#### PROBLEM TO WORK ON:
If a line in the listing below has the string "given", copy it out.

#### DATA:

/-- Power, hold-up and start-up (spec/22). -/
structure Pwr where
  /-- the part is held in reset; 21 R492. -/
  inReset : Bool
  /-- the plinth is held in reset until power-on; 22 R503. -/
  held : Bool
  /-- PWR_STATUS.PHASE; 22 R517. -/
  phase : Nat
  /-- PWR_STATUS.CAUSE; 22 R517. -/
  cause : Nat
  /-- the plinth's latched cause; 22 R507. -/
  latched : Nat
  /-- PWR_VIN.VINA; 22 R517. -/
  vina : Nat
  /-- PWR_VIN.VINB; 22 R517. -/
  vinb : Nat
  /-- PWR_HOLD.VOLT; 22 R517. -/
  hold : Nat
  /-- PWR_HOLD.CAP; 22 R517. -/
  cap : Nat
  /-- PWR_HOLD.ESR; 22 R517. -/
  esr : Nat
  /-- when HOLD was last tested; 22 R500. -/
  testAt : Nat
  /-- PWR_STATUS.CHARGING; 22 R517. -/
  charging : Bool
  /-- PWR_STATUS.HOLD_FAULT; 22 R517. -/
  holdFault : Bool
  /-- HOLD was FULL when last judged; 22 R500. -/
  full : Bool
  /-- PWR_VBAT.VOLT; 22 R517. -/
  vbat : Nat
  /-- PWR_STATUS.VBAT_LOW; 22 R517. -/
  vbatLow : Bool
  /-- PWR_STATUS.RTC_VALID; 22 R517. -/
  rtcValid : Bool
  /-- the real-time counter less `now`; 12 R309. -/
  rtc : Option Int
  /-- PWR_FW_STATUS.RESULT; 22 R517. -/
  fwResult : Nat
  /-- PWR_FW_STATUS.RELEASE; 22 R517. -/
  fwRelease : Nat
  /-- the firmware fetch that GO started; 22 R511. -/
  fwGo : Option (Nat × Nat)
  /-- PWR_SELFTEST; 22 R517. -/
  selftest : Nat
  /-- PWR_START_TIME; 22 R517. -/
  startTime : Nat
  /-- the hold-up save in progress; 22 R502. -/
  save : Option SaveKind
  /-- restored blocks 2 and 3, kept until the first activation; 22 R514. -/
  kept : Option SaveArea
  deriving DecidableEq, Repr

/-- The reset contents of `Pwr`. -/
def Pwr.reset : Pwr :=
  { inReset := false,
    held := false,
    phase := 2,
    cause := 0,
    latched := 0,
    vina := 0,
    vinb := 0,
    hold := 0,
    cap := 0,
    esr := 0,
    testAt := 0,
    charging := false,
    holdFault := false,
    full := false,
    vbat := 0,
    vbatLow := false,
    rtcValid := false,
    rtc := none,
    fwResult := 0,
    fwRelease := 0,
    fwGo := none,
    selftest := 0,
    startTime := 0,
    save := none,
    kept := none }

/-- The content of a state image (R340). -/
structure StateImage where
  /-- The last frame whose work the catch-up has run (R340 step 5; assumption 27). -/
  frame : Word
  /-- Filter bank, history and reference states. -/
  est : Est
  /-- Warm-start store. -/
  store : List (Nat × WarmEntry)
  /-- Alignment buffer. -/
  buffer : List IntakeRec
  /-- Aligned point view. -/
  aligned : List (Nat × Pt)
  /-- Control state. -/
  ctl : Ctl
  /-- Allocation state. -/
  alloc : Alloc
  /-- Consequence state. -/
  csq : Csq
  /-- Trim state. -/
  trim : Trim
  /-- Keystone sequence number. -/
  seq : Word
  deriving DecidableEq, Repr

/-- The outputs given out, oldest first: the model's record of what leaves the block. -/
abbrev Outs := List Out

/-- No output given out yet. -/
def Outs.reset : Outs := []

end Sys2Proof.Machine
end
==
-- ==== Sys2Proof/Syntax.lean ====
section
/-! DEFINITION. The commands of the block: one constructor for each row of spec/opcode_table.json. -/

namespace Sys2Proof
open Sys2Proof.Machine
---
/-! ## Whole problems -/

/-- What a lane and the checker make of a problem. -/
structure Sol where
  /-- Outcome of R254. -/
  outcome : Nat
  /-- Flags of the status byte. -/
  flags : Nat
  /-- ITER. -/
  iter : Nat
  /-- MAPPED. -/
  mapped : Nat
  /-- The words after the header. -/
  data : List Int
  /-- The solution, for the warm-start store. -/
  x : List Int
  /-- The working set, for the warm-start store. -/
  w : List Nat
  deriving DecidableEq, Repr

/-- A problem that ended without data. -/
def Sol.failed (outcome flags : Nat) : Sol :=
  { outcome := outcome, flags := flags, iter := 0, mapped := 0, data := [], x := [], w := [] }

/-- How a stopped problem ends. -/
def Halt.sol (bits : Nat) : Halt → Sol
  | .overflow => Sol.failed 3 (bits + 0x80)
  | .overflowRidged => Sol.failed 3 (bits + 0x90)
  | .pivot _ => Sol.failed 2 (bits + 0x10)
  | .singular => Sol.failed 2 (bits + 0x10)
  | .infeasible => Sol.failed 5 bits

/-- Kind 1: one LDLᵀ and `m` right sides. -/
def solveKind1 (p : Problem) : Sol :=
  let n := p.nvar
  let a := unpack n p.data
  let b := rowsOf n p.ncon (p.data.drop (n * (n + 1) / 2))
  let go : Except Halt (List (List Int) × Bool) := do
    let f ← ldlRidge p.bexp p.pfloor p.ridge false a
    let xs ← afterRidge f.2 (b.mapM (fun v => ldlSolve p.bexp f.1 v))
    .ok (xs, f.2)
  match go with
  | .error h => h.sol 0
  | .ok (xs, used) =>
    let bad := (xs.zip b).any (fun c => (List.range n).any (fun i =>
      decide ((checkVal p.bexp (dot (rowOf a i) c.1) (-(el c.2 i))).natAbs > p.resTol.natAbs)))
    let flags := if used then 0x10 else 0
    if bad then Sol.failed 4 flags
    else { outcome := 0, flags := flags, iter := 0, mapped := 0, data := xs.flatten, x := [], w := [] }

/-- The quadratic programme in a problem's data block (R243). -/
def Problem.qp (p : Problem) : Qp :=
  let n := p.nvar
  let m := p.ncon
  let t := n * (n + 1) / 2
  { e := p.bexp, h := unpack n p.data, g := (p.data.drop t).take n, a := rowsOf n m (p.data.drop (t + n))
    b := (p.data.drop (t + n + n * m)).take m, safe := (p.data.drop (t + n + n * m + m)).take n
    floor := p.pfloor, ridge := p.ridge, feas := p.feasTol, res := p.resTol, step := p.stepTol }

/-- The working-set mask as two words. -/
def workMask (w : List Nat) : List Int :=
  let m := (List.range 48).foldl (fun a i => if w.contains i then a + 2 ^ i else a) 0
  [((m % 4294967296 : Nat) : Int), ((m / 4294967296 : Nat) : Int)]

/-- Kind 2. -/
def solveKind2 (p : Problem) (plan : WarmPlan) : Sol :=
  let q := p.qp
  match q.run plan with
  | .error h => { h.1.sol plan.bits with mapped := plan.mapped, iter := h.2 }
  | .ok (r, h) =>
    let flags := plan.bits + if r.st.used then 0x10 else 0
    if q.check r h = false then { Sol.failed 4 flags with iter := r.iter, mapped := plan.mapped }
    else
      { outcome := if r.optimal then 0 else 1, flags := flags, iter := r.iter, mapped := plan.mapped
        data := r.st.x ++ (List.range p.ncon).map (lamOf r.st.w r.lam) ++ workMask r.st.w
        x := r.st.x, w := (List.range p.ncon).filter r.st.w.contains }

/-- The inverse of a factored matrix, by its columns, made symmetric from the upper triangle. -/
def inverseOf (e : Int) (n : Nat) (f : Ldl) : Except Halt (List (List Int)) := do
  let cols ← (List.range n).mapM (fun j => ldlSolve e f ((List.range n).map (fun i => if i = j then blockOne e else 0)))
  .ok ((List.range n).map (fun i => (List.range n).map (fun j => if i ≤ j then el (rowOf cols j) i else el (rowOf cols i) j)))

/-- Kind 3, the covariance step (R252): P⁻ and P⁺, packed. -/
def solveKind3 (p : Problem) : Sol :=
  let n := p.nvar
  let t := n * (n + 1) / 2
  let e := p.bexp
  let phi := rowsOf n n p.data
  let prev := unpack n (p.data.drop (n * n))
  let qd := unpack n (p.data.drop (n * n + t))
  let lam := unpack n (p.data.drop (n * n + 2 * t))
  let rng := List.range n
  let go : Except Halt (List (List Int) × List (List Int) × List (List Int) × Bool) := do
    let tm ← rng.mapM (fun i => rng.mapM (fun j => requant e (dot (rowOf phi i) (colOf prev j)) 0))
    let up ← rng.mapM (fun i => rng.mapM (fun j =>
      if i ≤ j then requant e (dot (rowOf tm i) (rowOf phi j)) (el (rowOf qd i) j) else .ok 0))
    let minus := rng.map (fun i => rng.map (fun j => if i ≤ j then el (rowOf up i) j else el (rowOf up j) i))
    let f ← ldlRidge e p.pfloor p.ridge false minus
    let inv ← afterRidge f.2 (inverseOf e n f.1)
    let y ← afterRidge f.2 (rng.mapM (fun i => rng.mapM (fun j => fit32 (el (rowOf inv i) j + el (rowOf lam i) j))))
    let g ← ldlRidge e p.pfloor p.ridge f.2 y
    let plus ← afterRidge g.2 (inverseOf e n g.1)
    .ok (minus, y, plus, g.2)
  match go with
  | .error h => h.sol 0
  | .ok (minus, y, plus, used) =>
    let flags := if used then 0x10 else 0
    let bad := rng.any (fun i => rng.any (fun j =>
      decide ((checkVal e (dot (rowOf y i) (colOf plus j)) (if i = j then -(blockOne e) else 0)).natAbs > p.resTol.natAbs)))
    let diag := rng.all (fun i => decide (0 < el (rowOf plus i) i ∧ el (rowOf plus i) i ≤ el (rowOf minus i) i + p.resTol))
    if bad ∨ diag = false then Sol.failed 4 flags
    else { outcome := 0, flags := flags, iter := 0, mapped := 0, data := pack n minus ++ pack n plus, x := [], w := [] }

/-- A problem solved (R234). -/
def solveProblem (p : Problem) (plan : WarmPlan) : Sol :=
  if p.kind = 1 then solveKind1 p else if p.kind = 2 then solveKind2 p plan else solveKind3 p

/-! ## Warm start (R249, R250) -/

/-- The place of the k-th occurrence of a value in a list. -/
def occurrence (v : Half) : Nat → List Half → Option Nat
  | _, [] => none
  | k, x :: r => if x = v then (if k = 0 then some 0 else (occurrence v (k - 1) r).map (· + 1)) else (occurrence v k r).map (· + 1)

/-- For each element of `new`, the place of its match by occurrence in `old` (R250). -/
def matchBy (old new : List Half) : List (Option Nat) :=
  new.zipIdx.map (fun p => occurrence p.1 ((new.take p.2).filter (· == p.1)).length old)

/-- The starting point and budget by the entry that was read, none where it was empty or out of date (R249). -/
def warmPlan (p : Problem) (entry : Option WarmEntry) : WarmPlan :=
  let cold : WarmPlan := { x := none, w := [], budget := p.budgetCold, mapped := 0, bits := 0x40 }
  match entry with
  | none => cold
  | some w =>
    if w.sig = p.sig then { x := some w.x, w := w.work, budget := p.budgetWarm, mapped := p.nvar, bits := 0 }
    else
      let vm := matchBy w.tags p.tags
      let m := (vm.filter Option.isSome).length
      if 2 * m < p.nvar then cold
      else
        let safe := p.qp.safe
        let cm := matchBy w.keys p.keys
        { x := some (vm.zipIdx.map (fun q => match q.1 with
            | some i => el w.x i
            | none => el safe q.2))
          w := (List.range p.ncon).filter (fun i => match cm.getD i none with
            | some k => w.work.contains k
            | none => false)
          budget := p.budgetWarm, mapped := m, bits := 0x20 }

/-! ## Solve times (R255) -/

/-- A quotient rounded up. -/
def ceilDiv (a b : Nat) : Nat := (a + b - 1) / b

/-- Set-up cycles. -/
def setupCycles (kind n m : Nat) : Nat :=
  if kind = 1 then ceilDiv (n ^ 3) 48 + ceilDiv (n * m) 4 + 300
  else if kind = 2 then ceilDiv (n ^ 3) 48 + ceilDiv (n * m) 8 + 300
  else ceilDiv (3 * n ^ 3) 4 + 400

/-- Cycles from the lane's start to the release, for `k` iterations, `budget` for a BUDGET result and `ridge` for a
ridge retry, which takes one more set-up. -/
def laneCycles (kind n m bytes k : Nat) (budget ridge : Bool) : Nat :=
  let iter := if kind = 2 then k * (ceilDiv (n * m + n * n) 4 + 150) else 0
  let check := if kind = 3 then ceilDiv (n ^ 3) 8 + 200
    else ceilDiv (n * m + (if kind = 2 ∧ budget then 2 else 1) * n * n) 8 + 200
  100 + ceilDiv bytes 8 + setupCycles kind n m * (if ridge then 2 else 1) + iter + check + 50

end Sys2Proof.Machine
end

#### REPLY TO THE TASK:
/-- The outputs given out, oldest first: the model's record of what leaves the block. -/
/-- No output given out yet. -/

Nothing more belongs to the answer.